::: RECORDS FOR PROCESSING

/-! Sluice (10). -/

/-- A read burst that has been answered: position, length, destination, the octets, and its first failing beat with the answer. -/
structure SlcGot where
  pos : Nat
  len : Nat
  dst : Nat
  data : List Byte
  bad : Option (Nat × Rsp)
  deriving DecidableEq, Repr

/-- An instruction or descriptor in progress (R284): its index and words, the octet position its next block begins at, reads
without a final answer as (burst, position, length, destination), table entries still to be read, writes without an
answer as (burst, position, length), reads answered whose writes wait for those before them (R284), octets written, the write-back a descriptor has reached (0 none, 1 word 3, 2 word
0, 3 done; R299), whether it is a WAIT not yet satisfied, and the position and code of its failure. -/
structure SlcIns where
  idx : Nat
  w0 : Nat
  w1 : Nat
  w2 : Nat := 0
  src : Int := 0
  dst : Int := 0
  pos : Nat := 0
  reads : List (Nat × Nat × Nat × Nat) := []
  tblRead : Option Nat := none
  tblNext : Nat := 0
  tblLeft : Nat := 0
  writes : List (Nat × Nat × Nat) := []
  got : List SlcGot := []
  written : Nat := 0
  back : Nat := 0
  hold : Bool := false
  fail : Option (Nat × Nat) := none
  deriving DecidableEq, Repr

/-- A channel: state code (R278), TMO, ERR, OCTETS, IDX and LATER of its status word (R297); the index of the next instruction,
the words held ahead of it, the fetch under way and a failed fetch; instructions in progress; the loop offsets (R292);
a STOP or a pause that waits for retirement; the source state a WAIT awaits and whether it has been seen. -/
structure SlcCh where
  state : Nat := 0
  tmo : Bool := false
  err : Nat := 0
  octets : Nat := 0
  idx : Nat := 0
  later : Bool := false
  next : Nat := 0
  ahead : List (List Nat) := []
  fetch : Option Nat := none
  fetchBad : Bool := false
  prog : List SlcIns := []
  soff : Int := 0
  doff : Int := 0
  pausing : Bool := false
  awaits : Option (Nat × Bool) := none
  hit : Bool := false
  burst : Nat := 0
  deriving DecidableEq, Repr

structure SlcPart where
  chans : SMap SlcCh := []
  deriving DecidableEq, Repr


/-! Event sources and queues (11). -/

/-- A captured record before its issue (R305, R307, R309); `cyc` is the whole cycle counter, `merges` the captures
merged into it. -/
structure EvRec where
  src : Nat
  sense : Nat
  state : Bool
  mrg : Bool
  sfc : Nat
  cyc : Nat
  merges : Nat
  deriving DecidableEq, Repr

/-- The place of an issued record: its write is under way, was answered DONE, or failed and is pending again (R316). -/
inductive EvSt where
  | flying
  | landed
  | returned
  deriving DecidableEq, Repr

/-- A record bound to its queue, index and SEQ (R314). -/
structure EvIssue where
  q : Nat
  idx : Nat
  seq : Nat
  record : EvRec
  st : EvSt
  deriving DecidableEq, Repr

structure EvqPart where
  /-- records pending at their sources, in order of capture -/
  pend : List EvRec := []
  /-- records issued and not yet passed by PI, in index order per queue -/
  issued : List EvIssue := []
  /-- records whose write is under way and whose queue has been disabled and enabled again, which ended their binding (R316) -/
  loose : List EvIssue := []
  deriving DecidableEq, Repr


/-! The frame sequencer (12). -/

/-- A routine of the sequencer in progress: the address it returns to, its entry, and whether it has committed (R331). -/
structure SeqCall where
  ret : Nat
  entry : Nat
  committed : Bool := false
  deriving DecidableEq, Repr

/-- An entry of the post buffer (R330): a block register and the value to write there, or an assist command with the register and the latch
at hand. -/
inductive SeqPost where
  | write (off val : Nat)
  | assist (code off val : Nat)
  deriving DecidableEq, Repr

structure SeqPart where
  /-- words of the patch RAM with their two SECDED codes: 144 + 16 bits each (R327) -/
  patch : SMap Nat := []
  /-- consecutive failed frames, and whether the present one has failed (R326) -/
  fails : Nat := 0
  failed : Bool := false
  /-- what ROM stretches known by their duty alone have left in G0 to G63, the carry, the latch and the scratch RAM (R330): none while no
  such stretch has run, else the number of the first of the free values that stand for them -/
  left : Option Nat := none
  /-- what microwords have written since: registers, scratch words, the carry and the latch -/
  regs : SMap Nat := []
  scratch : SMap Nat := []
  carry : Option Bool := none
  latch : Option Nat := none
  /-- the next address; the routines in progress, innermost first, the routine from 0000h last; the post buffer -/
  pc : Nat := 0
  stack : List SeqCall := []
  post : List SeqPost := []
  /-- cycles the grant filer still works, once started (R330) -/
  filer : Option Nat := none
  /-- the budget counter, and the cycles charged to each duty (R320, R323) -/
  cycles : Nat := 0
  duties : List Nat := [0, 0, 0, 0, 0]
  /-- times each routine has been abandoned in this frame, by entry (R332), and a fault that waits for a committed routine's return -/
  aband : SMap Nat := []
  deferred : Bool := false
  deriving DecidableEq, Repr



/-! Firmware (13). -/

/-- An image load under way (R339, R350): the image TYPE, address and octets, the apply frame of a sequencer patch, whether it is an
automatic restart, and whether the fetch has started. -/
structure ImgLoad where
  type : Nat
  addr : Nat
  len : Nat
  frame : Nat := 0
  auto : Bool := false
  begun : Bool := false
  deriving DecidableEq, Repr

/-- SVN of an image that runs or is enabled, by TYPE and KEYID (R350). -/
structure ImgRun where
  type : Nat
  keyid : Nat
  svn : Nat
  deriving DecidableEq, Repr

structure FwPart where
  /-- notices queued behind the posted one: type and body words; those lost; NOTICE_MASK (R347, R352) -/
  notices : List (Nat × List Word) := []
  lost : Nat := 0
  mask : Nat := 0xFFFF
  /-- the present KEK, none for the initial one; unicast keys drawn (R146, R353) -/
  kek : Option Nat := none
  draws : Nat := 0
  /-- MSG_DISCARD has been raised since the TICK -/
  discardRaised : Bool := false
  /-- the image load under way; the checked Docent image that has not started -/
  load : Option ImgLoad := none
  accepted : Bool := false
  /-- images that run or are enabled, and the rollback floors by 4·TYPE + KEYID with the times each was raised (R336, R350) -/
  runs : List ImgRun := []
  floors : SMap (Nat × Nat) := []
  /-- a Curator patch was accepted in this boot; its integration record; a DOCENT_LOAD has been taken (R27, R341, R343) -/
  patched : Bool := false
  integ : Nat := 0
  loaded : Bool := false
  /-- the last DOCENT_LOAD: address, octets, AUTO (R356) -/
  docAddr : Nat := 0
  docLen : Nat := 0
  auto : Bool := false
  /-- DIGEST of the Docent image, and the body last fetched into Docent's RAM (R339) -/
  digest : Nat := 0
  docRam : List Byte := []
  /-- the wrapped key that the last KEY_NEW service returned to Docent (R353) -/
  wrapped : Nat := 0
  /-- Docent has been declared down or has halted, and has not run since; an automatic restart is due; the present start
  followed one (R355, R356) -/
  down : Bool := false
  restartDue : Bool := false
  restarted : Bool := false
  /-- ticks of the last kick and of the last DOCENT_READY (R354, R356) -/
  kickTick : Nat := 0
  readyTick : Nat := 0
  deriving DecidableEq, Repr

::::::

[WORK TO COMPLETE]
With the first line being the one containing "awaits : Option (Nat × Bool) := none" and the last line the one containing "queues (11). -/", transcribe exactly the lines above that fall in that range.

[ANSWER BELOW]
  awaits : Option (Nat × Bool) := none
  hit : Bool := false
  burst : Nat := 0
  deriving DecidableEq, Repr

structure SlcPart where
  chans : SMap SlcCh := []
  deriving DecidableEq, Repr


/-! Event sources and queues (11). -/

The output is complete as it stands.